/-- ONES of a BP1 slot follows what a change does to one of its rows (R175). -/
def recount (n y : Nat) (s0 s1 : State) : State :=
  let k := slotOf s0 n
  if k.format = 7 && y < k.height then
    modSlot n (fun k => { k with ones := k.ones + rowOnes s1 (slotOf s0 n) y - rowOnes s0 (slotOf s0 n) y }) s1
  else s1

/-! ## Error code (R163, R165) -/

/-- A word is found with two or more bits in error: poisoned, counted, its slots flagged, source 0x20 + domain raised. -/
def poisonWord (w : Nat) (s : State) : State :=
  if s.surf.poison.contains w then s
  else
    let s1 := modSurf (fun x => { x with poison := w :: x.poison, eccPoisoned := x.eccPoisoned + 1 }) s
    let s2 := (upTo 256).foldl (fun u n =>
      let k := slotOf s n
      if k.holds (8 * w) then
        let u := modSlot n (fun k => { k with sflags := mkSflags k.pending true k.checking }) u
        let y := (8 * w - k.base) / k.stride
        if k.format = 7 && decide (y < k.height) then
          modSlot n (fun k => { k with ones := k.ones + rowOnes s1 (slotOf s n) y - rowOnes s (slotOf s n) y }) u
        else u
      else u) s1
    raiseSrc (0x20 + min 3 (8 * w / 0x600000)) (leBytes 4 (8 * w)) s2

/-- A read of a word finds some of its bits in error (R163). A word already poisoned sets no flag again, that of a slot
configured over it since included: DESIGN CHOICE, log 163. -/
def eccRead (w errors : Nat) (s : State) : State :=
  if s.surf.poison.contains w || errors = 0 then s
  else if errors = 1 then modSurf (fun x => { x with eccCorrected := x.eccCorrected + 1 }) s
  else poisonWord w s

/-- The words found in error among those that a read touches, each with its bits in error. -/
def eccReads (p : Nat → Bool) (ecc : List (Nat × Nat)) (s : State) : State :=
  ecc.foldl (fun s e => if p e.1 then eccRead e.1 e.2 s else s) s

/-- A write of n bytes at `a` replaces only a part of the word, which it therefore reads (R163). -/
def partWord (a n w : Nat) : Bool :=
  decide (a < 8 * w + 8) && decide (8 * w < a + n) && !(decide (a ≤ 8 * w) && decide (8 * w + 8 ≤ a + n))

/-- SCRUB: the scrubber reads a word of a slot area or of the flatten cache (R165). -/
def execScrub (t : Nat) (word errors : Nat) (s : State) : Host.Outcome State Fault Refusal :=
  act t (fun s =>
    if active s && decide (8 * word < surfBytes) &&
        (decide (cacheBase s ≤ 8 * word) || s.surf.slots.any (fun k => k.holds (8 * word))) then
      eccRead word errors s
    else s) s

/-! ## The flatten cache loses its content (R208) -/

/-- The slots of a run. -/
def Run.slots (r : Run) : List Nat := r.layers.map (fun l => leField l.1 0 1)

/-- The flatten cache becomes empty (R208, R209). -/
def cacheEmpty (s : State) : State :=
  { s with comp := { s.comp with cache := .empty, cacheRun := none
                                 job := s.comp.job.map (fun j => { j with fill := false, useCache := false })
                                 curJob := s.comp.curJob.map (fun j => { j with fill := false, useCache := false }) } }

/-- The cache is emptied when its run uses a slot for which `p` holds. -/
def cacheTouch (p : Nat → Bool) (s : State) : State :=
  if s.comp.cacheRun.any (fun r => r.slots.any p) then cacheEmpty s else s

/-! ## Writing a slot (R174, R175) -/

/-- The first check of Table 6.5 that fails: reason and the counter's place, 1 rej_free, 2 rej_pinned, 3 rej_shape. -/
def surfReject (k : Slot) (probe : Bool) (mode row col nbytes : Nat) (offset : Nat) : Option (Nat × Nat) :=
  let bpp := match k.format with | 0 => 2 | 2 => 2 | 3 => 3 | _ => 1
  let px := match k.format with | 4 => 2 * nbytes | 7 => 8 * nbytes | _ => nbytes / bpp
  let lim := match k.format with | 4 => 2 * ((k.width + 1) / 2) | 7 => 8 * ((k.width + 7) / 8) | _ => k.width
  if k.state = 0 then some (1, 1)
  else if k.state = 3 then some (2, 2)
  else if (probe && k.format ≠ 7) || (mode = 0 && k.compressed) || (mode = 1 && k.format = 7) then some (3, 3)
  else if mode = 0 && (decide (k.height ≤ row) || nbytes % bpp ≠ 0 || (k.format = 4 && col % 2 ≠ 0) ||
      (k.format = 7 && col % 8 ≠ 0) || decide (lim < col + px)) then some (4, 3)
  else if mode = 1 && decide (k.size < offset + nbytes) then some (4, 3)
  else none

/-- Bytes written into surface memory; a word replaced whole is no longer poisoned (R163). -/
def surfWrite (a : Nat) (bs : List Byte) (s : State) : State :=
  modSurf (fun x => { x with
    mem := memWrite x.undef x.mem a bs
    poison := x.poison.filter (fun w => !(decide (a ≤ 8 * w) && decide (8 * w + 8 ≤ a + bs.length))) }) s

/-- An accepted write moves a slot on: READY and RETIRED to FILLING, a running check cancelled (R175, R177). -/
def writeState (n : Nat) (s : State) : State :=
  cacheTouch (· == n) (modSlot n (fun k =>
    { k with state := 1, check := if k.checking then 9 else k.check, sflags := mkSflags k.pending k.poisoned false }) s)

/-- The snapshot still governs its launch: no safety state has been entered since that the launch would break (R24, R25). -/
def snapHolds (x : Snap) (s : State) : Bool :=
  if x.limp then s.saf.state = .limp else if x.ret then s.saf.pendingReturn else hostBeam s

/-- A frame launch of this instant waits behind the command in progress, and it will launch a new descriptor (R90, R184). -/
def launchWaits (s : State) : Bool :=
  s.frm.snap.any (fun x => x.new && x.pops && snapHolds x s) && !s.frm.windowOpen &&
  s.pending.any (fun c => match c with | .frameLaunch t => decide (t ≤ s.now) | _ => false)

/-- A slot as a write at this instant meets it: FREE where the frame launch of the same instant releases its last pin with
RELEASE_PENDING set, for the release comes first (Table 6.8). -/
def slotAtWrite (s : State) (n : Nat) : Slot :=
  let x := slotOf s n
  if launchWaits s && s.frm.cur.any (fun d => d.pins.contains n) && x.pins = 1 && x.pending then { x with state := 0 } else x

/-- A SURF or PROBE packet with a good sub-header at its effect instant (R174, R175); `ecc` lists the words in error that
it finds where it replaces only a part of a word. The widths of SLOT, reason, ROW or OFFSET and SEQ in the event's context are a
byte, a byte, 4 bytes and 2: DESIGN CHOICE, log 195. -/
def surfPacket (probe : Bool) (k : Packet) (ecc : List (Nat × Nat)) (s : State) : State :=
  let n := kF k 0 1
  let mode := kF k 1 1
  let nb := kF k 6 2
  let x := slotAtWrite s n
  let row := kF k 2 2
  let col := kF k 4 2
  let off := kF k 2 4
  match surfReject x probe mode row col nb off with
  | some (reason, c) =>
    event 0x101 255 (leBytes 1 n ++ leBytes 1 reason ++ leBytes 4 (if mode = 0 then row else off) ++ leBytes 2 (kSeq k))
      (modSurf (fun v => { v with
        rejFree := if c = 1 then v.rejFree + 1 else v.rejFree
        rejPinned := if c = 2 then v.rejPinned + 1 else v.rejPinned
        rejShape := if c = 3 then v.rejShape + 1 else v.rejShape }) s)
  | none =>
    let a := if mode = 0 then x.base + row * x.stride + pixByte x.format col else x.base + off
    let bs := (k.payload.drop 8).take nb
    let s := eccReads (partWord a nb) ecc s
    let s := took (if probe then s else snoop 1 (some n) bs s)
    writeState n (recount n row s (surfWrite a bs s))
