-- ==== Sys2Proof/Machine/Compose.lean ====
section
/-!
DEFINITION. The Square (chapter 7): a descriptor's composition part, its validation and charges, static runs and the
flatten cache, the samples of a composition, and the code of a pixel.
-/

namespace Sys2Proof.Machine

/-! ## Descriptors (R86, R188) -/

/-- A field of a descriptor's header (Table 3.3). -/
def dF (raw : List Byte) (off n : Nat) : Nat := leField raw off n

/-- The composition part of a descriptor. -/
def compPart (raw : List Byte) : List Byte := (raw.drop 32).take (dF raw 0x12 2)

/-- NLAYERS. -/
def nLayers (raw : List Byte) : Nat := leField (compPart raw) 0 1

/-- CFLAGS. -/
def cFlags (raw : List Byte) : Nat := leField (compPart raw) 1 1

/-- MASK: a soft-mask record is present. -/
def hasSoft (raw : List Byte) : Bool := bitOf (cFlags raw) 0

/-- The 32 bytes of record i, the soft mask after the layers (Table 7.1). -/
def recBytes (raw : List Byte) (i : Nat) : List Byte := ((compPart raw).drop (8 + 32 * i)).take 32

/-- Records of a descriptor with their index, the soft mask as index 8. -/
def recList (raw : List Byte) : List (Nat × List Byte) :=
  (upTo (nLayers raw)).map (fun i => (i, recBytes raw i)) ++ (if hasSoft raw then [(8, recBytes raw (nLayers raw))] else [])

/-- Distinct slots a descriptor references (R180). -/
def descSlots (raw : List Byte) : List Nat :=
  ((recList raw).map (fun r => leField r.2 0 1) ++ (if bitOf (dF raw 4 2) 1 then [dF raw 6 1] else []) ++
    (if bitOf (dF raw 4 2) 2 then [dF raw 7 1] else [])).eraseDups

/-- A descriptor's own lengths agree with its length (R86, R148). -/
def descLength (raw : List Byte) : Nat :=
  32 + dF raw 0x12 2 + 4 * ((upTo 16).filter (fun w => bitOf (dF raw 0x14 2) w)).length

/-- The expected value a descriptor carries for check window w, if any (R86). -/
def descExpected (raw : List Byte) (w : Nat) : Option Nat :=
  if bitOf (dF raw 0x14 2) w then
    some (leField raw (32 + dF raw 0x12 2 + 4 * ((upTo w).filter (fun v => bitOf (dF raw 0x14 2) v)).length) 4)
  else none

/-! ## Static runs (R205, R206) -/

/-- Columns or rows a layer covers along one axis, clipped to n pixels: first and past the last. -/
def coverSpan (o : Int) (d n : Nat) : Nat × Nat :=
  let a := clampI (-((8 - o) / 16)) 0 n
  let b := clampI (-((8 - o - 16 * d) / 16)) 0 n
  (a.toNat, b.toNat)

/-- The rectangle a layer covers in the array, as x0, y0, x1, y1 with the ends excluded; none when empty. -/
def coverRect (l : LayerRec) : Option (Nat × Nat × Nat × Nat) :=
  let (x0, x1) := coverSpan l.ox l.dw 2048
  let (y0, y1) := coverSpan l.oy l.dh 1024
  if x0 < x1 && y0 < y1 then some (x0, y0, x1, y1) else none

/-- The smallest rectangle around two. -/
def rectJoin (a b : Option (Nat × Nat × Nat × Nat)) : Option (Nat × Nat × Nat × Nat) :=
  match a, b with
  | some p, some q => some (min p.1 q.1, min p.2.1 q.2.1, max p.2.2.1 q.2.2.1, max p.2.2.2 q.2.2.2)
  | some p, none => some p
  | none, q => q

/-- Length of the static run: layers from the bottom that are STATIC with ready slots (R205). -/
def runLength (s : State) (raw : List Byte) : Nat :=
  ((upTo (nLayers raw)).takeWhile (fun i =>
    let l := LayerRec.parse (recBytes raw i)
    l.isStatic && (slotOf s l.slot).ready)).length

/-- The static run of a descriptor at its commit (R205, R206). -/
def runOf (s : State) (raw : List Byte) : Option Run :=
  let n := runLength s raw
  if n = 0 then none
  else
    let ls := (upTo n).map (fun i => recBytes raw i)
    let r := (ls.map (fun b => coverRect (LayerRec.parse b))).foldl rectJoin none
    let lay := ls.map (fun b => (b, (slotOf s (leField b 0 1)).gen.toNat))
    match r with
    | some (x0, y0, x1, y1) => some ⟨lay, x0, y0, x1 - x0, y1 - y0⟩
    | none => some ⟨lay, 0, 0, 0, 0⟩

/-- Row stride of a run in the flatten cache (R206). -/
def Run.stride (r : Run) : Nat := 8 * ((2 * r.w + 7) / 8)

/-- The run fits the cache (R206). -/
def runFits (s : State) (r : Run) : Bool := decide (r.stride * r.h ≤ 65536 * s.objN 0x2400 1)

/-! ## Commit validation (R210, R211) -/

/-- A slot's format is permitted for a role: 0 beam, 1 symbol, 2 soft mask (Table 7.3). -/
def roleOk (role fmt : Nat) : Bool :=
  match role with
  | 0 => decide (fmt ≤ 3)
  | 1 => fmt == 4 || fmt == 5
  | _ => fmt == 6

/-- Role of a record. -/
def roleOf (i : Nat) (l : LayerRec) : Nat := if i = 8 then 2 else if l.symbol then 1 else 0

/-- Order 1 of Table 7.6 for the header: true when broken. -/
def compFormatBad (raw : List Byte) : Bool :=
  dF raw 0x12 2 ≠ 8 + 32 * (nLayers raw + b2n (hasSoft raw)) || decide (8 < nLayers raw) || decide (8 ≤ cFlags raw) ||
  leField (compPart raw) 2 6 ≠ 0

How to complete this task:
Work out how many lines of the listing above include "writeState"; the reply is that number alone.

Result of the exercise:
2